Этим процесс человеческого познания отличается от обучения других живых существ (например, морских моллюсков — любимого объекта изучения у когнитологов). Принципиально недопустима и аналогия с компьютером, широко распространенная в ранних работах по искусственному интеллекту. Можно предположить, что мозг постоянно упорядочивает и пересоздает ментальные модели: от изначальных, ориентированных на достижение каких-то конкретных целей, он переходит ко все более абстрактным, пригодным для усвоения и переработки информации более широкого диапазона. Э. Кларк и А. Кармилофф-Смит[9] применили для обозначения этого процесса термин «переопределение репрезентаций» (representational redescription). Способность обобщать, двигаясь от частного к общему и используя аналогии, является частью этого переопределительного процесса. Такая способность служит источником не только творческого мышления, но также идеологий и мировоззренческих комплексов, лежащих в основе осуществляемого людьми выбора[10].

Нивелировать различия ментальных моделей, существующих в сознании членов того или иного общества, и передавать унифицированные представления от поколения к поколению позволяет общность культурного наследия. В архаичных обществах именно культура обеспечивала коммуникацию между людьми; выступая в форме религиозных верований, мифов, заповедей, она несла в себе также общепризнанные объяснения явлений, выходящих за рамки непосредственного опыта. Однако такого рода мировоззренческие системы характерны не только для примитивных обществ, они составляют важный элемент современной жизни.

Трансформация этих систем в социальные и экономические структуры осуществляется посредством институтов, будь то формальные правила или неформальные нормы поведения. Между ментальными моделями и институтами существует тесная связь. Ментальные модели — это внутренние представления, формируемые когнитивными системами индивидов для истолкования окружающего мира. Институты — это внешние (для сознания) конструкции, создаваемые людьми для того, чтобы структурировать и упорядочить этот окружающий мир.

V

Не существует никаких гарантий, что эволюция институтов и мировоззренческих систем приведет со временем к экономическому росту. Чтобы разобраться в том, что же несет с собой время, давайте посмотрим на длительный процесс экономического и политического развития сквозь институционально-когнитивистскую призму.
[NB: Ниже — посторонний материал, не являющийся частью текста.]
-- ==== Sys2Proof/Machine/Header.lean ====
section
/-!
DEFINITION. How a packet lies in flits and a flit on a flit-lane (R49, R53-R54): the header's bits with its two CRCs, the 558 bits of a lane.
-/
namespace Sys2Proof.Machine

/-- OP's code (R54). -/
def PktOp.code : PktOp → Nat
  | .write => 0 | .readReq => 1 | .readData => 2 | .completion => 3 | .penReq => 4 | .penGrant => 5 | .penPut => 6 | .penRelease => 7
  | .atomicAdd => 8 | .droveTile => 9 | .foldPart => 10 | .hurdleArrive => 11 | .hurdleRelease => 12 | .control => 13 | .mgmt => 14 | .mgmtReply => 15

/-- The header's immutable fields at their places (R53); both CRC fields and the mutable fields are 0. -/
def Packet.fixedBits (p : Packet) : Nat :=
  packFields [(0, 4, p.op.code), (4, 3, p.cls), (8, 1, p.epoch), (9, 4, p.len), (13, 1, b2n p.mcast), (14, 1, b2n p.poison), (16, 8, p.dest), (24, 8, p.src),
    (32, 6, p.jobTag), (38, 2, p.prio), (40, 8, p.srcUnit), (48, 16, p.txn), (64, 48, p.addr), (112, 4, p.status), (128, 13, p.mcMask), (141, 1, p.mcAxis),
    (142, 1, p.mcDir), (160, 64, p.oparg0), (224, 64, p.oparg1), (288, 64, p.injTime), (352, 64, p.byteMask)]

/-- A CRC of the fabric: the polynomials are the spec's, the value it starts from and the final XOR are not given (log entry 7); bytes go in ascending
order, each most significant bit first, as in R74. -/
def fabricCrc (w poly : Nat) (bs : List Byte) : Nat := Nat.xor (crcMsb w poly (Config.crcStart poly % 2 ^ w) bs) (Config.crcFinish poly % 2 ^ w)

/-- E2E_CRC (R53): over the header with the mutable fields and both CRC fields taken as 0, then the payload flits in order. -/
def Packet.e2eCrc (p : Packet) : Nat := fabricCrc 32 0x04C11DB7 (leBytes 64 p.fixedBits ++ p.payload)

/-- HDR_CRC (R53): over header bits [447:0] with the mutable fields and E2E_CRC taken as 0. -/
def Packet.hdrCrc (p : Packet) : Nat := fabricCrc 16 0x1021 (leBytes 56 p.fixedBits)

/-- The header flit (R53), as it leaves a router. -/
def Packet.headerFlit (p : Packet) : Nat :=
  p.fixedBits + packFields [(7, 1, p.vch), (144, 8, p.hops), (152, 1, b2n p.detoured), (416, 32, p.e2eCrc), (448, 16, p.hdrCrc)]

/-- Flits of a packet: the header and LEN of payload (R52). -/
def Packet.size (p : Packet) : Nat := p.len + 1

/-- The flits themselves. -/
def Packet.flits (p : Packet) : List Nat := p.headerFlit :: (chunks 64 p.len p.payload).map leNat

/-- What a flit-lane carries of one flit in a cycle (R49): the flit, its CRC-16 over the flit and the 30 bits that follow, the link sequence number, the
virtual channel, the kind (1 header, 2 payload), and 16 bits for the reverse direction. The fields stand in the table's order, the first lowest
(DEDUCED, log entry 7). -/
def laneBits (flit seq cls vch kind time : Nat) : Nat :=
  let rest := packFields [(0, 8, seq), (8, 3, cls), (11, 1, vch), (12, 2, kind), (14, 16, (Config.reverseBits time).toNat)]
  let crc := crcMsb 16 0x8BB7 (Config.crcStart 0x8BB7 % 2 ^ 16) (leBytes 64 flit)
  let crc := (List.range 30).reverse.foldl (fun c i => crcBit 16 0x8BB7 c (bit rest i)) crc
  bits flit 0 512 + 2 ^ 512 * Nat.xor crc (Config.crcFinish 0x8BB7 % 2 ^ 16) + 2 ^ 528 * rest

end Sys2Proof.Machine
end

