-- ==== Sys2Proof/Machine/Blocks.lean ====
section
/-!
DEFINITION. Blocks and queues as held in the state, the end of a command's work, pens of a block's engines, and the end of a
vector or scalar launch (R149, R166, R173-R174, R233).
-/
namespace Sys2Proof.Machine

/-- The unit page of a queue's owner: the block's, or the drove engine's on an edge die. -/
def QueueRef.page (q : QueueRef) : Nat := if isEdge q.node then pageOf .drv q.node 0 else pageOf .blk q.node q.blk

/-- The site of a queue's unit. -/
def QueueRef.site (q : QueueRef) (tag : Option Nat) : Site := ⟨q.node, q.page, 0x3F, tag⟩

/-- The queue exists: 20 per block, 4 per edge die (R217). -/
def QueueRef.ok (q : QueueRef) : Bool :=
  decide (q.queue < 4) && ((isRegion q.node && decide (q.blk < 4) && decide (q.eng < 5)) || (isEdge q.node && q.blk == 0 && q.eng == 5))

/-- The queues of a block, or of an edge die, lowest number first. -/
def unitQueues (node blk : Nat) : List QueueRef :=
  if isEdge node then (List.range 4).map fun i => ⟨node, 0, 5, i⟩
  else (List.range 20).map fun i => ⟨node, blk, i / 4, i % 4⟩

/-- A queue. -/
def State.queue (s : State) (q : QueueRef) : Queue := Sparse.get {} s.queues q.key

/-- Replace a queue. -/
def State.setQueue (s : State) (q : QueueRef) (x : Queue) : State := { s with queues := Sparse.set s.queues q.key x }

/-- Change a queue. -/
def State.modQueue (s : State) (q : QueueRef) (f : Queue → Queue) : State := s.setQueue q (f (s.queue q))

/-- Change the command in flight of a queue. -/
def State.modCur (s : State) (q : QueueRef) (f : InFlight → InFlight) : State :=
  s.modQueue q fun x => { x with cur := x.cur.map f }

/-- The tag of a queue's running list. -/
def State.queueTag (s : State) (q : QueueRef) : Nat := (s.queue q).tag.getD 0

/-- A hurdle event of the unit that runs a queue (R538): 0x08 an arrival, 0x09 a wait begun, with the descriptor of the queue's command in flight. -/
def State.hurdleEvent (s : State) (q : QueueRef) (code tag id gen : Nat) : State :=
  s.event (q.site (some tag)) 1 code (((s.queue q).cur.map InFlight.addr).getD 0) (id + gen * 2 ^ 16) 0 q.eng q.queue

/-- The requester a queue's engine is (log entry 8). -/
def State.engine (s : State) (q : QueueRef) : Requester := ⟨q.node, q.blk, s.queueTag q⟩

/-- The control core (or edge-die walker) as a requester (R410). -/
def State.walker (s : State) (q : QueueRef) : Requester :=
  if isEdge q.node then ⟨s.servedBy q.node, 0, s.queueTag q⟩ else ⟨q.node, 0x40 + q.blk, s.queueTag q⟩

/-- A condition of a command that its record does not report counts in its unit's ERR_STAT (R7, R401). One equal to the reported one is no other
condition (log entry 114). -/
def State.unreported (s : State) (q : QueueRef) (reported st : Status) : State :=
  if reported = .done ∨ st = .done ∨ reported = st then s else s.bump F.errStat_suppressed q.node q.page 0

/-- A condition of the command in flight is detected: the first one stands, another is counted (R7). -/
def State.condition (s : State) (q : QueueRef) (st : Status) : State :=
  match (s.queue q).cur with
  | some c => match c.status with
    | some x => s.unreported q x st
    | none => (s.unreported q c.found st).modCur q fun c => { c with found := c.found.first st }
  | none => s

/-- The command in flight ends its work with this status, whatever it has met before: a cancel or an abort (R234, R239, R261). -/
def State.endAs (s : State) (q : QueueRef) (st : Status) : State :=
  match (s.queue q).cur with
  | some c => if c.status.isSome then s else (s.unreported q st c.found).modCur q fun c => { c with status := some st, wait := .none }
  | none => s

/-- The command in flight of a queue ends its work with a status, or with a condition detected before it (R7); its completion is due. -/
def State.endCmd (s : State) (q : QueueRef) (st : Status) : State :=
  if st = .cancelled then s.endAs q st
  else (s.condition q st).modCur q fun c => if c.status.isSome then c else { c with status := some c.found, wait := .none }

/-- The list stops whatever status its command has (R238, R557). -/
def State.stopList (s : State) (q : QueueRef) : State := s.modCur q fun c => { c with stops := true }

/-- The command ends because a control read failed or it is malformed: its list stops (R238, R557). -/
def State.stopCmd (s : State) (q : QueueRef) (st : Status) : State := (s.endCmd q st).stopList q

/-- The holder entry of a pen handle of a block (R225). -/
def State.handle? (s : State) (node blk h : Nat) : Option Holder :=
  (s.holderUnit node blk).holders.find? fun e => e.handle == some h

/-- The handle is held: granted and not revoked. -/
def State.handleHeld (s : State) (node blk h : Nat) : Bool :=
  match s.handle? node blk h with
  | some e => e.granted && !e.revoked
  | none => false

/-- The address range [a, a+n) lies in a pen that was granted to the block, and revoked since or not (R208). -/
def State.inGrantedPen (s : State) (node blk a n : Nat) (revoked : Bool) : Bool :=
  (s.holderUnit node blk).holders.any fun e => e.granted && e.revoked == revoked && e.unit % 64 == blk && decide (e.base ≤ a)
    && decide (a + n ≤ e.base + e.units * 4096)

/-- The address range [a, a+n) lies in a pen the block holds (R154, R177, R267). -/
def State.inHeldPen (s : State) (node blk a n : Nat) : Bool := s.inGrantedPen node blk a n false

/-- The address range [a, a+n) lies in a pen of the block that was revoked (R208). -/
def State.inRevokedPen (s : State) (node blk a n : Nat) : Bool := s.inGrantedPen node blk a n true

/-- The matrix cell out of service and its state (R140). -/
def State.outCell (s : State) (node blk : Nat) : Nat := s.fld F.mxcRoundsStat_outCell node blk
def State.outState (s : State) (node blk : Nat) : Nat := s.fld F.mxcRoundsStat_outState node blk

/-- MXC_ROUNDS_STAT shows what the cell out of service does (R118, R138, R140): 3 RECOMPUTE while a recompute is with it, 2 ROUNDS_STANDBY once its test
is passed or with the rounds off, 1 ROUNDS_TEST, 0 where no cell is out. -/
def State.showOut (s : State) (node blk : Nat) : State :=
  let out := s.outCell node blk
  let b := s.block node blk
  let st := if 33 ≤ out then 0 else if b.recomputes.any (·.helper == out) then 3
    else if b.passed || !s.flag F.mxcRoundsCtrl_enable node blk then 2 else 1
  (s.put F.mxcRoundsStat_outState node blk 0 st).modBlock node blk fun b => { b with paused := st == 3 && !b.passed }

/-- The cell out of service is `c`, or none (0x3F). -/
def State.setOut (s : State) (node blk c : Nat) : State := (s.put F.mxcRoundsStat_outCell node blk 0 c).showOut node blk

/-- The places a group takes: one cell's, or both of a pair's (R168). -/
def Group.spots (g : Group) : List Spot := g.spot :: g.twin.toList

/-- VXC_STAT shows the cells that hold threads, the scalar cell, and the free granules over cells not retired (R173). -/
def State.showVec (s : State) (node blk : Nat) : State :=
  let b := s.block node blk
  let retired := s.fld F.vxcStat_retired node blk
  let cells := b.groups.flatMap fun g => g.spots.map fun p => (p.cell, g.granules)
  let s := s.put F.vxcStat_busy node blk 0 (ofBits (cells.map (·.1)))
  let s := s.put F.vxcStat_sxBusy node blk 0 (b2n b.sx.isSome)
  s.put F.vxcStat_freeGranules node blk 0 ((List.range 14).foldl (fun a c => if bit retired c then a else
    a + (256 - (cells.filter (·.1 == c)).foldl (fun x e => x + e.2) 0)) 0)

/-- The largest count of two maps by identity (R233). -/
def maxCounts (a b : Sparse Nat) : Sparse Nat := b.foldl (fun m e => Sparse.upd 0 m e.1 (max e.2)) a

/-- Free a launch's groups, threads, image and masks (R166). -/
def Block.dropLaunch (b : Block) (id : Nat) : Block :=
  { b with launches := b.launches.filter (·.id != id), groups := b.groups.filter (·.launch != id),
           threads := b.threads.filter fun e => e.2.launch != id,
           sx := match b.sx with | some x => if x.launch = id then none else some x | none => none }

/-- The largest numbers of arrivals and waits of one thread of a launch, those of ended threads among them (R233). -/
def Block.launchCounts (b : Block) (l : Launch) : Sparse Nat × Sparse Nat :=
  let ths := (b.threads.map (·.2)).filter fun t => t.launch == l.id
  let c := ths.foldl (fun (c : Sparse Nat × Sparse Nat) t => (maxCounts c.1 t.arrivals, maxCounts c.2 t.waits)) (l.arrivals, l.waits)
  match b.sx with
  | some x => if x.launch = l.id then (maxCounts c.1 x.arrivals, maxCounts c.2 x.waits) else c
  | none => c

/-- A launch ends: its resources are freed, its queue's counts advance by the largest numbers of arrivals and waits of one thread
(R233), its command ends with a status and detail. -/
def State.endLaunch (s : State) (node blk : Nat) (l : Launch) (st : Status) (cause : Nat) : State :=
  let (ar, wt) := (s.block node blk).launchCounts l
  let s := (s.modBlock node blk fun b => b.dropLaunch l.id).showVec node blk
  let s := s.modQueue l.q fun x => { x with arrivals := ar.foldl (fun m e => Sparse.upd 0 m e.1 (· + e.2)) x.arrivals,
                                            waits := wt.foldl (fun m e => Sparse.upd 0 m e.1 (· + e.2)) x.waits }
  (s.modCur l.q fun c => { c with detail := cause }).endCmd l.q st

/-- Record the first fault since VXC_FAULT was last cleared (R174). -/
def State.vecFault (s : State) (node blk cell thread cause : Nat) (st : Status) (tag pc : Nat) : State :=
  if s.flag F.vxcFault_valid node blk then s else
  s.setWord .vxcFault node blk 0 (BitVec.ofNat 64 (packFields
    [(0, 1, 1), (1, 4, cell), (5, 8, thread), (13, 4, cause), (17, 4, st.code), (21, 6, tag), (27, 16, pc)]))

/-- The launch of a number. -/
def Block.launch? (b : Block) (id : Nat) : Option Launch := b.launches.find? (·.id == id)

/-- Replace a launch. -/
def Block.setLaunch (b : Block) (l : Launch) : Block :=
  { b with launches := b.launches.map fun x => if x.id == l.id then l else x }

/-- A stopped launch ends once its threads' remote writes have completed (R166 steps 2-4). -/
def State.settleLaunch (s : State) (node blk id : Nat) : State :=
  let b := s.block node blk
  match b.launch? id with
  | some l => match l.fault with
    | some (st, cause) =>
      let open' := b.threads.any (fun e => e.2.launch == id && e.2.writes != 0) || (match b.sx with
        | some x => x.launch == id && x.writes != 0 | none => false)
      if open' then s else s.endLaunch node blk l st cause
    | none => s
  | none => s

/-- A launch stops with a status (R166): its threads issue no more; the first stop decides. -/
def State.stopLaunch (s : State) (node blk : Nat) (l : Launch) (st : Status) (cause : Nat := 0) : State :=
  if l.fault.isSome then s
  else ((s.modBlock node blk fun b => b.setLaunch { l with fault := some (st, cause) }).condition l.q
    (if st = .cancelled then .done else st)).settleLaunch node blk l.id

/-- A launch stops with a thread's fault (R166): VXC_FAULT and an event record it. -/
def State.faultLaunch (s : State) (node blk cell thread : Nat) (l : Launch) (cause : Nat) (st : Status) (pc group : Nat) : State :=
  if l.fault.isSome then s else
  let s := s.vecFault node blk cell thread cause st l.tag pc
  let s := s.event ⟨node, pageOf .vxc node blk, 0x3F, some l.tag⟩ 4 0x21 l.imageAddr (group % 2 ^ 20 + cause * 2 ^ 20) st.code
  s.stopLaunch node blk l st cause

end Sys2Proof.Machine
end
Поскольку древние племена существовали в неодинаковых природных условиях, у них развивались разные языки и — соответственно различному жизненному опыту — складывались разные ментальные модели для объяснения окружающего мира. Эти языки и ментальные модели задавали неформальные ограничения, составлявшие институциональную систему племени и переходившие из поколения в поколение в виде обычаев, табу и мифов, что обеспечивало культурную преемственность[11].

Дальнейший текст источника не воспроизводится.